____ Recorded information

/-! ## changeShuttle -/

@[simp] theorem State.changeShuttle_formatMark (a : Aisle) (f : Shuttle → Shuttle) :
    (s.changeShuttle a f).formatMark = s.formatMark := rfl
@[simp] theorem State.changeShuttle_pendingUpdate (a : Aisle) (f : Shuttle → Shuttle) :
    (s.changeShuttle a f).pendingUpdate = s.pendingUpdate := rfl
@[simp] theorem State.changeShuttle_tab (a : Aisle) (f : Shuttle → Shuttle) : (s.changeShuttle a f).tab = s.tab := rfl
@[simp] theorem State.changeShuttle_dropList (a : Aisle) (f : Shuttle → Shuttle) :
    (s.changeShuttle a f).dropList = s.dropList := rfl
@[simp] theorem State.changeShuttle_ou (a : Aisle) (f : Shuttle → Shuttle) : (s.changeShuttle a f).ou = s.ou := rfl
@[simp] theorem State.changeShuttle_alc_shuttles (a : Aisle) (f : Shuttle → Shuttle) :
    (s.changeShuttle a f).alc.shuttles = s.alc.shuttles.set a (f (s.shuttle a)) := rfl
@[simp] theorem State.changeShuttle_alc_slots (a : Aisle) (f : Shuttle → Shuttle) :
    (s.changeShuttle a f).alc.slots = s.alc.slots := rfl
@[simp] theorem State.changeShuttle_alc_last2 (a : Aisle) (f : Shuttle → Shuttle) :
    (s.changeShuttle a f).alc.last2 = s.alc.last2 := rfl
@[simp] theorem State.changeShuttle_alc_last3 (a : Aisle) (f : Shuttle → Shuttle) :
    (s.changeShuttle a f).alc.last3 = s.alc.last3 := rfl
@[simp] theorem State.changeShuttle_alc_last4 (a : Aisle) (f : Shuttle → Shuttle) :
    (s.changeShuttle a f).alc.last4 = s.alc.last4 := rfl
@[simp] theorem State.changeShuttle_alc_line (a : Aisle) (f : Shuttle → Shuttle) :
    (s.changeShuttle a f).alc.line = s.alc.line := rfl
@[simp] theorem State.changeShuttle_alc_exchange (a : Aisle) (f : Shuttle → Shuttle) :
    (s.changeShuttle a f).alc.exchange = s.alc.exchange := rfl
@[simp] theorem State.changeShuttle_lc (a : Aisle) (f : Shuttle → Shuttle) : (s.changeShuttle a f).lc = s.lc := rfl
@[simp] theorem State.changeShuttle_su (a : Aisle) (f : Shuttle → Shuttle) : (s.changeShuttle a f).su = s.su := rfl
@[simp] theorem State.changeShuttle_fiu (a : Aisle) (f : Shuttle → Shuttle) : (s.changeShuttle a f).fiu = s.fiu := rfl
@[simp] theorem State.changeShuttle_au (a : Aisle) (f : Shuttle → Shuttle) : (s.changeShuttle a f).au = s.au := rfl
@[simp] theorem State.changeShuttle_win (a : Aisle) (f : Shuttle → Shuttle) : (s.changeShuttle a f).win = s.win := rfl
@[simp] theorem State.changeShuttle_phase (a : Aisle) (f : Shuttle → Shuttle) : (s.changeShuttle a f).phase = s.phase := rfl
@[simp] theorem State.changeShuttle_dataOut (a : Aisle) (f : Shuttle → Shuttle) :
    (s.changeShuttle a f).dataOut = s.dataOut := rfl
@[simp] theorem State.changeShuttle_pending (a : Aisle) (f : Shuttle → Shuttle) :
    (s.changeShuttle a f).pending = s.pending := rfl

/-! ## setSlot -/

@[simp] theorem State.setSlot_formatMark (a : Aisle) (m : Option Message) : (s.setSlot a m).formatMark = s.formatMark := rfl
@[simp] theorem State.setSlot_pendingUpdate (a : Aisle) (m : Option Message) :
    (s.setSlot a m).pendingUpdate = s.pendingUpdate := rfl
@[simp] theorem State.setSlot_tab (a : Aisle) (m : Option Message) : (s.setSlot a m).tab = s.tab := rfl
@[simp] theorem State.setSlot_dropList (a : Aisle) (m : Option Message) : (s.setSlot a m).dropList = s.dropList := rfl
@[simp] theorem State.setSlot_ou (a : Aisle) (m : Option Message) : (s.setSlot a m).ou = s.ou := rfl
@[simp] theorem State.setSlot_alc_shuttles (a : Aisle) (m : Option Message) :
    (s.setSlot a m).alc.shuttles = s.alc.shuttles := rfl
@[simp] theorem State.setSlot_alc_slots (a : Aisle) (m : Option Message) :
    (s.setSlot a m).alc.slots = s.alc.slots.set a m := rfl
@[simp] theorem State.setSlot_alc_last2 (a : Aisle) (m : Option Message) : (s.setSlot a m).alc.last2 = s.alc.last2 := rfl
@[simp] theorem State.setSlot_alc_last3 (a : Aisle) (m : Option Message) : (s.setSlot a m).alc.last3 = s.alc.last3 := rfl
@[simp] theorem State.setSlot_alc_last4 (a : Aisle) (m : Option Message) : (s.setSlot a m).alc.last4 = s.alc.last4 := rfl
@[simp] theorem State.setSlot_alc_line (a : Aisle) (m : Option Message) : (s.setSlot a m).alc.line = s.alc.line := rfl
@[simp] theorem State.setSlot_alc_exchange (a : Aisle) (m : Option Message) :
    (s.setSlot a m).alc.exchange = s.alc.exchange := rfl
@[simp] theorem State.setSlot_lc (a : Aisle) (m : Option Message) : (s.setSlot a m).lc = s.lc := rfl
@[simp] theorem State.setSlot_su (a : Aisle) (m : Option Message) : (s.setSlot a m).su = s.su := rfl
@[simp] theorem State.setSlot_fiu (a : Aisle) (m : Option Message) : (s.setSlot a m).fiu = s.fiu := rfl
@[simp] theorem State.setSlot_au (a : Aisle) (m : Option Message) : (s.setSlot a m).au = s.au := rfl
@[simp] theorem State.setSlot_win (a : Aisle) (m : Option Message) : (s.setSlot a m).win = s.win := rfl
@[simp] theorem State.setSlot_phase (a : Aisle) (m : Option Message) : (s.setSlot a m).phase = s.phase := rfl
@[simp] theorem State.setSlot_dataOut (a : Aisle) (m : Option Message) : (s.setSlot a m).dataOut = s.dataOut := rfl
@[simp] theorem State.setSlot_pending (a : Aisle) (m : Option Message) : (s.setSlot a m).pending = s.pending := rfl

/-! ## limitExchange -/

@[simp] theorem State.limitExchange_formatMark (a : Aisle) (use : ResultUse) :
    (s.limitExchange a use).formatMark = s.formatMark := rfl
@[simp] theorem State.limitExchange_pendingUpdate (a : Aisle) (use : ResultUse) :
    (s.limitExchange a use).pendingUpdate = s.pendingUpdate := rfl
@[simp] theorem State.limitExchange_tab (a : Aisle) (use : ResultUse) : (s.limitExchange a use).tab = s.tab := rfl
@[simp] theorem State.limitExchange_dropList (a : Aisle) (use : ResultUse) :
    (s.limitExchange a use).dropList = s.dropList := rfl
@[simp] theorem State.limitExchange_ou (a : Aisle) (use : ResultUse) : (s.limitExchange a use).ou = s.ou := rfl
@[simp] theorem State.limitExchange_alc_shuttles (a : Aisle) (use : ResultUse) :
    (s.limitExchange a use).alc.shuttles = s.alc.shuttles := rfl
@[simp] theorem State.limitExchange_alc_slots (a : Aisle) (use : ResultUse) :
    (s.limitExchange a use).alc.slots = s.alc.slots := rfl
@[simp] theorem State.limitExchange_alc_last2 (a : Aisle) (use : ResultUse) :
    (s.limitExchange a use).alc.last2 = s.alc.last2 := rfl
@[simp] theorem State.limitExchange_alc_last3 (a : Aisle) (use : ResultUse) :
    (s.limitExchange a use).alc.last3 = s.alc.last3 := rfl
@[simp] theorem State.limitExchange_alc_last4 (a : Aisle) (use : ResultUse) :
    (s.limitExchange a use).alc.last4 = s.alc.last4 := rfl
@[simp] theorem State.limitExchange_alc_line (a : Aisle) (use : ResultUse) :
    (s.limitExchange a use).alc.line = s.alc.line := rfl
@[simp] theorem State.limitExchange_alc_exchange (a : Aisle) (use : ResultUse) :
    (s.limitExchange a use).alc.exchange = s.alc.exchange.map fun x => x.limit a use := rfl
@[simp] theorem State.limitExchange_lc (a : Aisle) (use : ResultUse) : (s.limitExchange a use).lc = s.lc := rfl
@[simp] theorem State.limitExchange_su (a : Aisle) (use : ResultUse) : (s.limitExchange a use).su = s.su := rfl
@[simp] theorem State.limitExchange_fiu (a : Aisle) (use : ResultUse) : (s.limitExchange a use).fiu = s.fiu := rfl
@[simp] theorem State.limitExchange_au (a : Aisle) (use : ResultUse) : (s.limitExchange a use).au = s.au := rfl
@[simp] theorem State.limitExchange_win (a : Aisle) (use : ResultUse) : (s.limitExchange a use).win = s.win := rfl
@[simp] theorem State.limitExchange_phase (a : Aisle) (use : ResultUse) : (s.limitExchange a use).phase = s.phase := rfl
@[simp] theorem State.limitExchange_dataOut (a : Aisle) (use : ResultUse) :
    (s.limitExchange a use).dataOut = s.dataOut := rfl
@[simp] theorem State.limitExchange_pending (a : Aisle) (use : ResultUse) :
    (s.limitExchange a use).pending = s.pending := rfl

/-! ## setOutPlace -/

@[simp] theorem State.setOutPlace_formatMark (a : Aisle) (b : Option BinNo) :
    (s.setOutPlace a b).formatMark = s.formatMark := rfl
@[simp] theorem State.setOutPlace_pendingUpdate (a : Aisle) (b : Option BinNo) :
    (s.setOutPlace a b).pendingUpdate = s.pendingUpdate := rfl
@[simp] theorem State.setOutPlace_tab (a : Aisle) (b : Option BinNo) : (s.setOutPlace a b).tab = s.tab := rfl
@[simp] theorem State.setOutPlace_dropList (a : Aisle) (b : Option BinNo) : (s.setOutPlace a b).dropList = s.dropList := rfl
@[simp] theorem State.setOutPlace_ou (a : Aisle) (b : Option BinNo) : (s.setOutPlace a b).ou = s.ou := rfl
@[simp] theorem State.setOutPlace_alc (a : Aisle) (b : Option BinNo) : (s.setOutPlace a b).alc = s.alc := rfl
@[simp] theorem State.setOutPlace_lc_outPlaces (a : Aisle) (b : Option BinNo) :
    (s.setOutPlace a b).lc.outPlaces = s.lc.outPlaces.set a b := rfl
@[simp] theorem State.setOutPlace_lc_inPlaces (a : Aisle) (b : Option BinNo) :
    (s.setOutPlace a b).lc.inPlaces = s.lc.inPlaces := rfl
@[simp] theorem State.setOutPlace_lc_crossing (a : Aisle) (b : Option BinNo) :
    (s.setOutPlace a b).lc.crossing = s.lc.crossing := rfl
@[simp] theorem State.setOutPlace_lc_pointer (a : Aisle) (b : Option BinNo) :
    (s.setOutPlace a b).lc.pointer = s.lc.pointer := rfl
@[simp] theorem State.setOutPlace_lc_lsrc (a : Aisle) (b : Option BinNo) : (s.setOutPlace a b).lc.lsrc = s.lc.lsrc := rfl
@[simp] theorem State.setOutPlace_lc_ldst (a : Aisle) (b : Option BinNo) : (s.setOutPlace a b).lc.ldst = s.lc.ldst := rfl
@[simp] theorem State.setOutPlace_lc_lstop (a : Aisle) (b : Option BinNo) : (s.setOutPlace a b).lc.lstop = s.lc.lstop := rfl
@[simp] theorem State.setOutPlace_lc_lgoPulses (a : Aisle) (b : Option BinNo) :
    (s.setOutPlace a b).lc.lgoPulses = s.lc.lgoPulses := rfl
@[simp] theorem State.setOutPlace_su (a : Aisle) (b : Option BinNo) : (s.setOutPlace a b).su = s.su := rfl
@[simp] theorem State.setOutPlace_fiu (a : Aisle) (b : Option BinNo) : (s.setOutPlace a b).fiu = s.fiu := rfl
@[simp] theorem State.setOutPlace_au (a : Aisle) (b : Option BinNo) : (s.setOutPlace a b).au = s.au := rfl
@[simp] theorem State.setOutPlace_win (a : Aisle) (b : Option BinNo) : (s.setOutPlace a b).win = s.win := rfl
@[simp] theorem State.setOutPlace_phase (a : Aisle) (b : Option BinNo) : (s.setOutPlace a b).phase = s.phase := rfl
@[simp] theorem State.setOutPlace_dataOut (a : Aisle) (b : Option BinNo) : (s.setOutPlace a b).dataOut = s.dataOut := rfl
@[simp] theorem State.setOutPlace_pending (a : Aisle) (b : Option BinNo) : (s.setOutPlace a b).pending = s.pending := rfl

________

Problem ->
Within the data above, the lines from the one with "theorem State.changeShuttle_alc_slots (a" to the one with "f).win = s.win := rfl" must be repeated exactly; no other line belongs in the answer.

Result of the task ->
@[simp] theorem State.changeShuttle_alc_slots (a : Aisle) (f : Shuttle → Shuttle) :
    (s.changeShuttle a f).alc.slots = s.alc.slots := rfl
@[simp] theorem State.changeShuttle_alc_last2 (a : Aisle) (f : Shuttle → Shuttle) :
    (s.changeShuttle a f).alc.last2 = s.alc.last2 := rfl
@[simp] theorem State.changeShuttle_alc_last3 (a : Aisle) (f : Shuttle → Shuttle) :
    (s.changeShuttle a f).alc.last3 = s.alc.last3 := rfl
@[simp] theorem State.changeShuttle_alc_last4 (a : Aisle) (f : Shuttle → Shuttle) :
    (s.changeShuttle a f).alc.last4 = s.alc.last4 := rfl
@[simp] theorem State.changeShuttle_alc_line (a : Aisle) (f : Shuttle → Shuttle) :
    (s.changeShuttle a f).alc.line = s.alc.line := rfl
@[simp] theorem State.changeShuttle_alc_exchange (a : Aisle) (f : Shuttle → Shuttle) :
    (s.changeShuttle a f).alc.exchange = s.alc.exchange := rfl
@[simp] theorem State.changeShuttle_lc (a : Aisle) (f : Shuttle → Shuttle) : (s.changeShuttle a f).lc = s.lc := rfl
@[simp] theorem State.changeShuttle_su (a : Aisle) (f : Shuttle → Shuttle) : (s.changeShuttle a f).su = s.su := rfl
@[simp] theorem State.changeShuttle_fiu (a : Aisle) (f : Shuttle → Shuttle) : (s.changeShuttle a f).fiu = s.fiu := rfl
@[simp] theorem State.changeShuttle_au (a : Aisle) (f : Shuttle → Shuttle) : (s.changeShuttle a f).au = s.au := rfl
@[simp] theorem State.changeShuttle_win (a : Aisle) (f : Shuttle → Shuttle) : (s.changeShuttle a f).win = s.win := rfl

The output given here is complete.